Enrolling at Fresno Pacific was the perfect homecoming. After going around the world and back again, he was ready to spend time with his grandparents. He would study biology. Get in, get out, and get on with the rest of his life, he thought.

It became so much more than that.

“Every opportunity I’ve seen here, I’ve tried to take,” he said. He has overseen student clubs, including the pre-medicine club, won a prestigious award for his abstract on ways to target cancer in children with leukemia, and was invited to present his research at a national conference in New Orleans.

Dr. Dean Lee, researcher and medical doctor at the University of Texas MD Anderson Cancer Center in Houston, oversaw Trembley’s research during a summer internship. Trembley’s work ethic impressed him.

“It’s a challenging experience because most of the time (the interns are) coming in with barely two years of college and suddenly they’re learning graduate-level immunology,” Lee said.

Trembley also stood out among the students at Fresno Pacific, chemistry and physics professor Steve Pauls said. Trembley took Pauls’ class and later worked for him as a teaching assistant. It was then that Pauls learned about Trembley’s experience in the Navy.

“The easy way out would have been to turn what he learned in the Navy into a profession ... instead, he’s gone back to school and is going to go to medical school,” Pauls said. “It speaks volumes of his character.”

During college, Trembley also continued building his faith.

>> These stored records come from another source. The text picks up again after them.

theorem State.actAbort_framed {rst : Bool} {F : List Field} {z s : State} {it : Item} (hF : ([.parts, .ints, .img, .com, .bal] : List Field).all (F.contains ·) = true) (hz : Framed rst F z s) : Framed rst F z (State.actAbort s it) := by
  unfold State.actAbort
  try dsimp only
  repeat' first
    | with_reducible assumption
    | (with_reducible apply Or.inr; with_reducible rfl)
    | ((with_reducible apply Or.inl); exact Framed.mem hF rfl)
    | ((with_reducible apply Framed.sub (G := [.parts, .ints, .img, .com, .bal]) ?_ hF); rfl)
    | with_reducible apply State.countAbort_framed
    | with_reducible apply State.unstage_framed
    | split
    | (refine Framed.of_mk ?_ (fun h => h) ?_ ?_ ?_ ?_ ?_ ?_ ?_ ?_ ?_ ?_ ?_ ?_ ?_ ?_ ?_ ?_ ?_ ?_ ?_ ?_ ?_ ?_ ?_ ?_ ?_ ?_ ?_ ?_)

theorem State.copiesDone_framed {rst : Bool} {F : List Field} {z s : State}  (hF : ([.cmi, .net, .hrpOut] : List Field).all (F.contains ·) = true) (hz : Framed rst F z s) : Framed rst F z (State.copiesDone s) := by
  unfold State.copiesDone
  try dsimp only
  repeat' first
    | with_reducible assumption
    | (with_reducible apply Or.inr; with_reducible rfl)
    | ((with_reducible apply Or.inl); exact Framed.mem hF rfl)
    | ((with_reducible apply Framed.sub (G := [.cmi, .net, .hrpOut]) ?_ hF); rfl)
    | with_reducible apply State.answer_framed
    | split
    | (refine Framed.of_mk ?_ (fun h => h) ?_ ?_ ?_ ?_ ?_ ?_ ?_ ?_ ?_ ?_ ?_ ?_ ?_ ?_ ?_ ?_ ?_ ?_ ?_ ?_ ?_ ?_ ?_ ?_ ?_ ?_ ?_ ?_)

theorem State.takeMirror_framed {rst : Bool} {F : List Field} {z s : State} {a : Word} {d : Word} (hF : ([.cmi, .net, .tier, .hrpOut] : List Field).all (F.contains ·) = true) (hz : Framed rst F z s) : Framed rst F z (State.takeMirror s a d) := by
  unfold State.takeMirror
  try dsimp only
  repeat' first
    | with_reducible assumption
    | (with_reducible apply Or.inr; with_reducible rfl)
    | ((with_reducible apply Or.inl); exact Framed.mem hF rfl)
    | ((with_reducible apply Framed.sub (G := [.cmi, .net, .tier, .hrpOut]) ?_ hF); rfl)
    | with_reducible apply State.copiesDone_framed
    | split
    | (refine Framed.of_mk ?_ (fun h => h) ?_ ?_ ?_ ?_ ?_ ?_ ?_ ?_ ?_ ?_ ?_ ?_ ?_ ?_ ?_ ?_ ?_ ?_ ?_ ?_ ?_ ?_ ?_ ?_ ?_ ?_ ?_ ?_)

theorem State.actMirror_framed {rst : Bool} {F : List Field} {z s : State} {it : Item} (hF : ([.cmi, .net, .tier, .hrpOut] : List Field).all (F.contains ·) = true) (hz : Framed rst F z s) : Framed rst F z (State.actMirror s it) := by
  unfold State.actMirror
  try dsimp only
  repeat' first
    | with_reducible assumption
    | (with_reducible apply Or.inr; with_reducible rfl)
    | ((with_reducible apply Or.inl); exact Framed.mem hF rfl)
    | ((with_reducible apply Framed.sub (G := [.cmi, .net, .tier, .hrpOut]) ?_ hF); rfl)
    | with_reducible apply State.takeMirror_framed
    | split

theorem State.setPair_framed {rst : Bool} {F : List Field} {z s : State} {g : Nat} (hF : ([.net] : List Field).all (F.contains ·) = true) (hz : Framed rst F z s) : Framed rst F z (State.setPair s g) := by
  unfold State.setPair
  try dsimp only
  repeat' first
    | with_reducible assumption
    | (with_reducible apply Or.inr; with_reducible rfl)
    | ((with_reducible apply Or.inl); exact Framed.mem hF rfl)
    | ((with_reducible apply Framed.sub (G := [.net]) ?_ hF); rfl)
    | split
    | (refine Framed.of_mk ?_ (fun h => h) ?_ ?_ ?_ ?_ ?_ ?_ ?_ ?_ ?_ ?_ ?_ ?_ ?_ ?_ ?_ ?_ ?_ ?_ ?_ ?_ ?_ ?_ ?_ ?_ ?_ ?_ ?_ ?_)
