-- ==== Sys2Proof/Laws/FramedStart.lean ====
section
/-! SUPPORT. Releases and starts: the parts of the state that each operation may change, one lemma for each. -/
namespace Sys2Proof.Machine
set_option Elab.async false

theorem State.putRsStat_framed {rst : Bool} {F : List Field} {z s : State}  (hF : ([.trb] : List Field).all (F.contains ·) = true) (hz : Framed rst F z s) : Framed rst F z (State.putRsStat s) := by
  unfold State.putRsStat
  try dsimp only
  repeat' first
    | with_reducible assumption
    | (with_reducible apply Or.inr; with_reducible rfl)
    | ((with_reducible apply Or.inl); exact Framed.mem hF rfl)
    | ((with_reducible apply Framed.sub (G := [.trb]) ?_ hF); rfl)
    | with_reducible apply State.putRetained_framed
    | split

theorem State.onPowerOn_framed {F : List Field} {z s1 : State} {cause : PowerCause} {cycles : Nat} (hF : ([.tm, .rs, .trb, .net, .tier, .tap] : List Field).all (F.contains ·) = true) (hz : Framed true F z s1) : Framed true F z (State.onPowerOn s1 cause cycles) := by
  unfold State.onPowerOn
  try dsimp only
  repeat' first
    | with_reducible assumption
    | (with_reducible apply Or.inr; with_reducible rfl)
    | ((with_reducible apply Or.inl); exact Framed.mem hF rfl)
    | ((with_reducible apply Framed.sub (G := [.tm, .rs, .trb, .net, .tier, .tap]) ?_ hF); rfl)
    | with_reducible apply State.assertReset_framed
    | split
    | (refine Framed.of_mk ?_ (fun h => h) ?_ ?_ ?_ ?_ ?_ ?_ ?_ ?_ ?_ ?_ ?_ ?_ ?_ ?_ ?_ ?_ ?_ ?_ ?_ ?_ ?_ ?_ ?_ ?_ ?_ ?_ ?_ ?_)

theorem State.pinHeld_resets {s : State} {cycles : Nat} (h : s.inReset = true) : (s.pinHeld cycles).inReset = true := h

theorem State.onPorstN_framed {F : List Field} {z s1 : State} {cycles : Nat} {taken : Bool} (_hF : ([] : List Field).all (F.contains ·) = true) (hz : Framed true F z s1) : Framed true F z (State.onPorstN s1 cycles taken) := by
  unfold State.onPorstN
  split
  · exact .of_reset (State.pinHeld_resets State.assertReset_resets)
  · exact hz

theorem State.onSysrstN_framed {F : List Field} {z s1 : State} {cycles : Nat} {taken : Bool} (hF : ([] : List Field).all (F.contains ·) = true) (hz : Framed true F z s1) : Framed true F z (State.onSysrstN s1 cycles taken) := by
  unfold State.onSysrstN
  try dsimp only
  repeat' first
    | with_reducible assumption
    | (with_reducible apply Or.inr; with_reducible rfl)
    | ((with_reducible apply Or.inl); exact Framed.mem hF rfl)
    | ((with_reducible apply Framed.sub (G := []) ?_ hF); rfl)
    | with_reducible apply State.wideReset_framed
    | split

theorem State.onGateReset_framed {F : List Field} {z s : State}  (hF : ([.parts, .ints, .cmi, .net, .clk, .hrpOut] : List Field).all (F.contains ·) = true) (hz : Framed true F z s) : Framed true F z (State.onGateReset s) := by
  unfold State.onGateReset
  try dsimp only
  repeat' first
    | with_reducible assumption
    | (with_reducible apply Or.inr; with_reducible rfl)
    | ((with_reducible apply Or.inl); exact Framed.mem hF rfl)
    | ((with_reducible apply Framed.sub (G := [.parts, .ints, .cmi, .net, .clk, .hrpOut]) ?_ hF); rfl)
    | with_reducible apply State.runCmd_framed
    | with_reducible apply State.wideReset_framed
    | with_reducible apply State.answer_framed
    | intro _
    | split

theorem State.onJobRestart_framed {F : List Field} {z s : State}  (hF : ([.parts, .ints, .cmi, .net, .clk, .hrpOut] : List Field).all (F.contains ·) = true) (hz : Framed true F z s) : Framed true F z (State.onJobRestart s) := by
  unfold State.onJobRestart
  try dsimp only
  repeat' first
    | with_reducible assumption
    | (with_reducible apply Or.inr; with_reducible rfl)
    | ((with_reducible apply Or.inl); exact Framed.mem hF rfl)
    | ((with_reducible apply Framed.sub (G := [.parts, .ints, .cmi, .net, .clk, .hrpOut]) ?_ hF); rfl)
    | with_reducible apply State.runCmd_framed
    | with_reducible apply State.jobFault_framed
    | with_reducible apply State.answer_framed
    | intro _
    | split

theorem State.onHrpErr_framed {F : List Field} {z s1 : State}  (hF : ([] : List Field).all (F.contains ·) = true) (hz : Framed true F z s1) : Framed true F z (State.onHrpErr s1) := by
  unfold State.onHrpErr
  try dsimp only
  repeat' first
    | with_reducible assumption
    | (with_reducible apply Or.inr; with_reducible rfl)
    | ((with_reducible apply Or.inl); exact Framed.mem hF rfl)
    | ((with_reducible apply Framed.sub (G := []) ?_ hF); rfl)
    | with_reducible apply State.jobFault_framed
    | split

theorem State.onCmiWatchdog_framed {F : List Field} {z s1 : State}  (hF : ([.trb, .parts, .ints] : List Field).all (F.contains ·) = true) (hz : Framed true F z s1) : Framed true F z (State.onCmiWatchdog s1) := by
  unfold State.onCmiWatchdog
  try dsimp only
  repeat' first
    | with_reducible assumption
    | (with_reducible apply Or.inr; with_reducible rfl)
    | ((with_reducible apply Or.inl); exact Framed.mem hF rfl)
    | ((with_reducible apply Framed.sub (G := [.trb, .parts, .ints]) ?_ hF); rfl)
    | with_reducible apply State.wideReset_framed
    | with_reducible apply State.trouble_framed
    | split

theorem State.lockPll_framed {rst : Bool} {F : List Field} {z s : State} {mhz : Nat} (hF : ([.clk] : List Field).all (F.contains ·) = true) (hz : Framed rst F z s) : Framed rst F z (State.lockPll s mhz) := by
  unfold State.lockPll
  try dsimp only
  repeat' first
    | with_reducible assumption
    | (with_reducible apply Or.inr; with_reducible rfl)
    | ((with_reducible apply Or.inl); exact Framed.mem hF rfl)
    | ((with_reducible apply Framed.sub (G := [.clk]) ?_ hF); rfl)
    | split
    | (refine Framed.of_mk ?_ (fun h => h) ?_ ?_ ?_ ?_ ?_ ?_ ?_ ?_ ?_ ?_ ?_ ?_ ?_ ?_ ?_ ?_ ?_ ?_ ?_ ?_ ?_ ?_ ?_ ?_ ?_ ?_ ?_ ?_)

theorem State.startClock_framed {rst : Bool} {F : List Field} {z s : State} {pllLocks : Bool} (hF : ([.rs, .trb, .parts, .ints, .clk] : List Field).all (F.contains ·) = true) (hz : Framed rst F z s) : Framed rst F z (State.startClock s pllLocks) := by
  unfold State.startClock
  try dsimp only
  repeat' first
    | with_reducible assumption
    | (with_reducible apply Or.inr; with_reducible rfl)
    | ((with_reducible apply Or.inl); exact Framed.mem hF rfl)
    | ((with_reducible apply Framed.sub (G := [.rs, .trb, .parts, .ints, .clk]) ?_ hF); rfl)
    | with_reducible apply State.lockPll_framed
    | with_reducible apply State.trouble_framed
    | split
    | (refine Framed.of_mk ?_ (fun h => h) ?_ ?_ ?_ ?_ ?_ ?_ ?_ ?_ ?_ ?_ ?_ ?_ ?_ ?_ ?_ ?_ ?_ ?_ ?_ ?_ ?_ ?_ ?_ ?_ ?_ ?_ ?_ ?_)

theorem State.sendAborted_framed {rst : Bool} {F : List Field} {z s : State}  (hF : ([.rs, .cmi, .net, .hrpOut] : List Field).all (F.contains ·) = true) (hz : Framed rst F z s) : Framed rst F z (State.sendAborted s) := by
  unfold State.sendAborted
  try dsimp only
  repeat' first
    | with_reducible assumption
    | (with_reducible apply Or.inr; with_reducible rfl)
    | ((with_reducible apply Or.inl); exact Framed.mem hF rfl)
    | ((with_reducible apply Framed.sub (G := [.rs, .cmi, .net, .hrpOut]) ?_ hF); rfl)
    | with_reducible apply State.client_framed
    | with_reducible apply State.answer_framed
    | split
    | (refine Framed.foldl (fun _ _ _ => ?_) ?_)
    | (refine Framed.of_mk ?_ (fun h => h) ?_ ?_ ?_ ?_ ?_ ?_ ?_ ?_ ?_ ?_ ?_ ?_ ?_ ?_ ?_ ?_ ?_ ?_ ?_ ?_ ?_ ?_ ?_ ?_ ?_ ?_ ?_ ?_)

theorem State.copyAgain_framed {rst : Bool} {F : List Field} {z s : State}  (hF : ([.net] : List Field).all (F.contains ·) = true) (hz : Framed rst F z s) : Framed rst F z (State.copyAgain s) := by
  unfold State.copyAgain
  try dsimp only
  repeat' first
    | with_reducible assumption
    | (with_reducible apply Or.inr; with_reducible rfl)
    | ((with_reducible apply Or.inl); exact Framed.mem hF rfl)
    | ((with_reducible apply Framed.sub (G := [.net]) ?_ hF); rfl)
    | split
    | (refine Framed.of_mk ?_ (fun h => h) ?_ ?_ ?_ ?_ ?_ ?_ ?_ ?_ ?_ ?_ ?_ ?_ ?_ ?_ ?_ ?_ ?_ ?_ ?_ ?_ ?_ ?_ ?_ ?_ ?_ ?_ ?_ ?_)

theorem State.retainedBad_framed {rst : Bool} {F : List Field} {z s : State} {k : Nat} (hF : ([.trb, .parts, .ints] : List Field).all (F.contains ·) = true) (hz : Framed rst F z s) : Framed rst F z (State.retainedBad s k) := by
  unfold State.retainedBad
  try dsimp only
  repeat' first
    | with_reducible assumption
    | (with_reducible apply Or.inr; with_reducible rfl)
    | ((with_reducible apply Or.inl); exact Framed.mem hF rfl)
    | ((with_reducible apply Framed.sub (G := [.trb, .parts, .ints]) ?_ hF); rfl)
    | with_reducible apply State.trouble_framed
    | with_reducible apply State.putRetainedAll_framed
    | with_reducible apply State.putRetained_framed
    | split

He became a Christian in 2010 while he was serving in the Navy, a time when he felt little encouragement to practice his faith. After months inside a sub, he and his colleagues only wanted freedom: to relax, drink, sometimes have “degenerate behavior,” he said. During college, he found his connection to God through the Catholic church.

Now, just days from commencement, Trembley says he already has another graduation day to look toward. A day when he graduates from medical school and becomes a doctor. He’s spending the summer applying to schools in the West and Midwest, but promises to come back to the Valley to practice once he delivers on his dream.

“Fresno is one of the most underserved areas for primary-care doctors. Not only do I have an interest, but I see the need,” he said. “I want to come back to the Valley. Absolutely.”